■ DIRECTIONS FOR THIS TASK
Retype only the lines at the head of the records, first through the one with "s.vb := rfl", exactly as written.
START DATA UNDER STUDY
@[simp] theorem State.setEntry_ctrl (s : State) (a b : Word) : (s.setEntry a b).ctrl = s.ctrl := rfl
@[simp] theorem State.setEntry_status (s : State) (a b : Word) : (s.setEntry a b).status = s.status := rfl
@[simp] theorem State.setEntry_einfo (s : State) (a b : Word) : (s.setEntry a b).einfo = s.einfo := rfl
@[simp] theorem State.setEntry_flags (s : State) (a b : Word) : (s.setEntry a b).flags = s.flags := rfl
@[simp] theorem State.setEntry_bits (s : State) (a b : Word) : (s.setEntry a b).bits = s.bits := rfl
@[simp] theorem State.setEntry_c (s : State) (a b : Word) : (s.setEntry a b).c = s.c := rfl
@[simp] theorem State.setEntry_q (s : State) (a b : Word) : (s.setEntry a b).q = s.q := rfl
@[simp] theorem State.setEntry_k (s : State) (a b : Word) : (s.setEntry a b).k = s.k := rfl
@[simp] theorem State.setEntry_h (s : State) (a b : Word) : (s.setEntry a b).h = s.h := rfl
@[simp] theorem State.setEntry_g1 (s : State) (a b : Word) : (s.setEntry a b).g1 = a := rfl
@[simp] theorem State.setEntry_g0 (s : State) (a b : Word) : (s.setEntry a b).g0 = b := rfl
@[simp] theorem State.setEntry_vb (s : State) (a b : Word) : (s.setEntry a b).vb = s.vb := rfl
@[simp] theorem State.setEntry_vbl (s : State) (a b : Word) : (s.setEntry a b).vbl = s.vbl := rfl
@[simp] theorem State.setEntry_vbr (s : State) (a b : Word) : (s.setEntry a b).vbr = s.vbr := rfl
@[simp] theorem State.setEntry_f (s : State) (a b : Word) : (s.setEntry a b).f = s.f := rfl
@[simp] theorem State.setEntry_e (s : State) (a b : Word) : (s.setEntry a b).e = s.e := rfl
@[simp] theorem State.setEntry_n (s : State) (a b : Word) : (s.setEntry a b).n = s.n := rfl
@[simp] theorem State.setEntry_prec (s : State) (a b : Word) : (s.setEntry a b).prec = s.prec := rfl
@[simp] theorem State.setEntry_p (s : State) (a b : Word) : (s.setEntry a b).p = s.p := rfl
@[simp] theorem State.setEntry_diglo (s : State) (a b : Word) : (s.setEntry a b).diglo = s.diglo := rfl
@[simp] theorem State.setEntry_dighi (s : State) (a b : Word) : (s.setEntry a b).dighi = s.dighi := rfl
@[simp] theorem State.setEntry_pending (s : State) (a b : Word) : (s.setEntry a b).pending = s.pending := rfl
@[simp] theorem State.setEntry_observed (s : State) (a b : Word) : (s.setEntry a b).observed = s.observed := rfl

@[simp] theorem State.setProducts_ctrl (s : State) (a b d : Word) : (s.setProducts a b d).ctrl = s.ctrl := rfl
@[simp] theorem State.setProducts_status (s : State) (a b d : Word) : (s.setProducts a b d).status = s.status := rfl
@[simp] theorem State.setProducts_einfo (s : State) (a b d : Word) : (s.setProducts a b d).einfo = s.einfo := rfl
@[simp] theorem State.setProducts_flags (s : State) (a b d : Word) : (s.setProducts a b d).flags = s.flags := rfl
@[simp] theorem State.setProducts_bits (s : State) (a b d : Word) : (s.setProducts a b d).bits = s.bits := rfl
@[simp] theorem State.setProducts_c (s : State) (a b d : Word) : (s.setProducts a b d).c = s.c := rfl
@[simp] theorem State.setProducts_q (s : State) (a b d : Word) : (s.setProducts a b d).q = s.q := rfl
@[simp] theorem State.setProducts_k (s : State) (a b d : Word) : (s.setProducts a b d).k = s.k := rfl
@[simp] theorem State.setProducts_h (s : State) (a b d : Word) : (s.setProducts a b d).h = s.h := rfl
@[simp] theorem State.setProducts_g1 (s : State) (a b d : Word) : (s.setProducts a b d).g1 = s.g1 := rfl
@[simp] theorem State.setProducts_g0 (s : State) (a b d : Word) : (s.setProducts a b d).g0 = s.g0 := rfl
@[simp] theorem State.setProducts_vb (s : State) (a b d : Word) : (s.setProducts a b d).vb = a := rfl
@[simp] theorem State.setProducts_vbl (s : State) (a b d : Word) : (s.setProducts a b d).vbl = b := rfl
@[simp] theorem State.setProducts_vbr (s : State) (a b d : Word) : (s.setProducts a b d).vbr = d := rfl
@[simp] theorem State.setProducts_f (s : State) (a b d : Word) : (s.setProducts a b d).f = s.f := rfl
@[simp] theorem State.setProducts_e (s : State) (a b d : Word) : (s.setProducts a b d).e = s.e := rfl
@[simp] theorem State.setProducts_n (s : State) (a b d : Word) : (s.setProducts a b d).n = s.n := rfl
@[simp] theorem State.setProducts_prec (s : State) (a b d : Word) : (s.setProducts a b d).prec = s.prec := rfl
@[simp] theorem State.setProducts_p (s : State) (a b d : Word) : (s.setProducts a b d).p = s.p := rfl
@[simp] theorem State.setProducts_diglo (s : State) (a b d : Word) : (s.setProducts a b d).diglo = s.diglo := rfl
@[simp] theorem State.setProducts_dighi (s : State) (a b d : Word) : (s.setProducts a b d).dighi = s.dighi := rfl
@[simp] theorem State.setProducts_pending (s : State) (a b d : Word) : (s.setProducts a b d).pending = s.pending := rfl
@[simp] theorem State.setProducts_observed (s : State) (a b d : Word) : (s.setProducts a b d).observed = s.observed := rfl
END DATA UNDER STUDY
■ RESPONSE BOX
@[simp] theorem State.setEntry_ctrl (s : State) (a b : Word) : (s.setEntry a b).ctrl = s.ctrl := rfl
@[simp] theorem State.setEntry_status (s : State) (a b : Word) : (s.setEntry a b).status = s.status := rfl
@[simp] theorem State.setEntry_einfo (s : State) (a b : Word) : (s.setEntry a b).einfo = s.einfo := rfl
@[simp] theorem State.setEntry_flags (s : State) (a b : Word) : (s.setEntry a b).flags = s.flags := rfl
@[simp] theorem State.setEntry_bits (s : State) (a b : Word) : (s.setEntry a b).bits = s.bits := rfl
@[simp] theorem State.setEntry_c (s : State) (a b : Word) : (s.setEntry a b).c = s.c := rfl
@[simp] theorem State.setEntry_q (s : State) (a b : Word) : (s.setEntry a b).q = s.q := rfl
@[simp] theorem State.setEntry_k (s : State) (a b : Word) : (s.setEntry a b).k = s.k := rfl
@[simp] theorem State.setEntry_h (s : State) (a b : Word) : (s.setEntry a b).h = s.h := rfl
@[simp] theorem State.setEntry_g1 (s : State) (a b : Word) : (s.setEntry a b).g1 = a := rfl
@[simp] theorem State.setEntry_g0 (s : State) (a b : Word) : (s.setEntry a b).g0 = b := rfl
@[simp] theorem State.setEntry_vb (s : State) (a b : Word) : (s.setEntry a b).vb = s.vb := rfl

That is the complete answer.